日本人の7割(?)は見ただろうから映像批評はしない。敗因について述べる。キム・ヨナのコーチが以前から言っていたことにヒントがある。彼は要するに勝つための綿密な戦略を立て、その通りに成功したのである。競技をパーツに分け、パーツの難易度と加点の出安さを勘案して繋げていった。3回転3回転などごく僅かを除いて、失敗しにくい要素を並べた。冒険はゼロだからつまらない。
即ち、ピアノ国際コンクールにおける「勝ちに行く」方式である。課題曲以外は聴き栄えがする曲を並べる、弾き込んだ手の内の曲を並べる、冒険は一切しない。主張もしない。万人(つまり審査員)に反感をもたれないようにする。解釈が分かれる曲は選択しない。ひたすら無欠点主義でミスなきようにさらう。どのコンクールでも、どの競技会でも、採点は減点主義なので減点されないことが1番だ。

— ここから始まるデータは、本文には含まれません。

/-- REF_CHECK: `refs` are the ten references, sills 0 – 7, Leaf A, Leaf B, in one unit. -/
def refCheck (refs : List Nat) (m : Mod) : Mod :=
  let med2 := median2 refs
  let p := (((List.range 10).zip refs)).foldl (refCheckOne med2) (m.cal.suspect, m.cal.refOk)
  let worst := (refs.map fun r => (roundNE (((refOff med2 r * 10000 : Nat) : Rat) / ((max 1 med2 : Nat) : Rat))).toNat).foldl max 0
  let off := ((List.range 8).zip refs).filter fun x => p.1.getLsbD x.1
  { m with cal := { m.cal with
      suspect := p.1, refOk := p.2, worst := sat 0xFFFF worst, refAt := some m.tick.now
      scaleNext := off.map fun x => (x.1, med2, 2 * x.2) } }

/-- The ratios of the last check are in use from the next boundary (R302). -/
def Mod.scaleTick (m : Mod) : Mod := { m with cal := { m.cal with scale := m.cal.scaleNext } }

/-- REF_CHECK (R301): in the Sense phase, once every 100,000 ticks, on the active leaf. -/
def execRefCheck (refs : List Nat) (s : State) : Host.Outcome State Fault Refusal :=
  happens
    (fun m => m.inPhase .sense && m.running && decide (refs.length = 10) && (match m.cal.refAt with
      | some t => decide (t + 100000 ≤ m.tick.now)
      | none => true))
    (refCheck refs) s

/-- References suspect now. -/
def Mod.suspects (m : Mod) : Nat := ((List.range 10).filter fun k => m.cal.suspect.getLsbD k).length

/-! ### Units, temperatures and triggers (R303 – R305) -/

def Mod.calClass (m : Mod) (c : Nat) : CalClass := lget .init m.cal.classes c

def Mod.setCalClass (m : Mod) (c : Nat) (f : CalClass → CalClass) : Mod :=
  { m with cal := { m.cal with classes := lmod m.cal.classes c f } }

/-- Window classes (R303). -/
def isWindowClass (c : Nat) : Bool := c == 2 || c == 3

/-- The units of a class: tiles for MEMS, tiles with windows for WINDOW, sills, or the one heat sink. -/
def Variant.calUnits (v : Variant) (c : Nat) : List Nat :=
  if isWindowClass c && !v.windows then []
  else if c = 0 then List.range 68
  else if c = 3 then List.range 17 ++ (List.range 17).map (· + 51)
  else if c = 5 then [0]
  else if c < 5 then List.range 8 else []

/-- The sensor of a unit in `tempHist`: tiles 0 – 67, sill dies 68 – 75, heat sink 76. -/
def sensorOf (c u : Nat) : Nat := if c = 0 ∨ c = 3 then u else if c = 5 then 76 else 68 + u

/-- Mean of readings, rounded to the unit. -/
def meanOf (l : List Int) : Int := if l.isEmpty then 0 else roundNE ((sumI l : Rat) / ((l.length : Nat) : Rat))

/-- Temperature of a unit: the mean of its sensor over the last 64 ticks, of fewer where fewer have been read (R304). -/
def Mod.unitTemp (m : Mod) (c u : Nat) : Int := meanOf (aget [] m.cal.tempHist (sensorOf c u))

/-- Add a reading to a 64-tick history. -/
def addTemp (h : List (Nat × List Int)) (x : Nat × Int) : List (Nat × List Int) :=
  amod [] h x.1 fun l => (x.2 :: l).take 64

/-- The trigger of R304 that a unit meets now, CAL_RUN aside. -/
def Mod.calTrigger (m : Mod) (c u : Nat) : Option Nat :=
  let k := m.calClass c
  if !m.cal.auto.getLsbD c then none
  else if !k.booted.contains u then some 0
  else if m.cal.dt < (m.unitTemp c u - aget 0 k.temps u).natAbs then some 1 else none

その代わり、演奏は無個性で面白くもおかしくもない。後々無欠点主義のコンクール覇者は芸術家として大成しない。かつてショパンコンクールで超個性的・挑戦的な青年が3次で落ちた。怒った審査員のマルタ・アルへリッチは、席を蹴立てて審査員を降りた。その青年は落選したことで有名になり、元々実力があったから、今や大演奏家である。その時の優勝者は消えてしまって名前も知らない。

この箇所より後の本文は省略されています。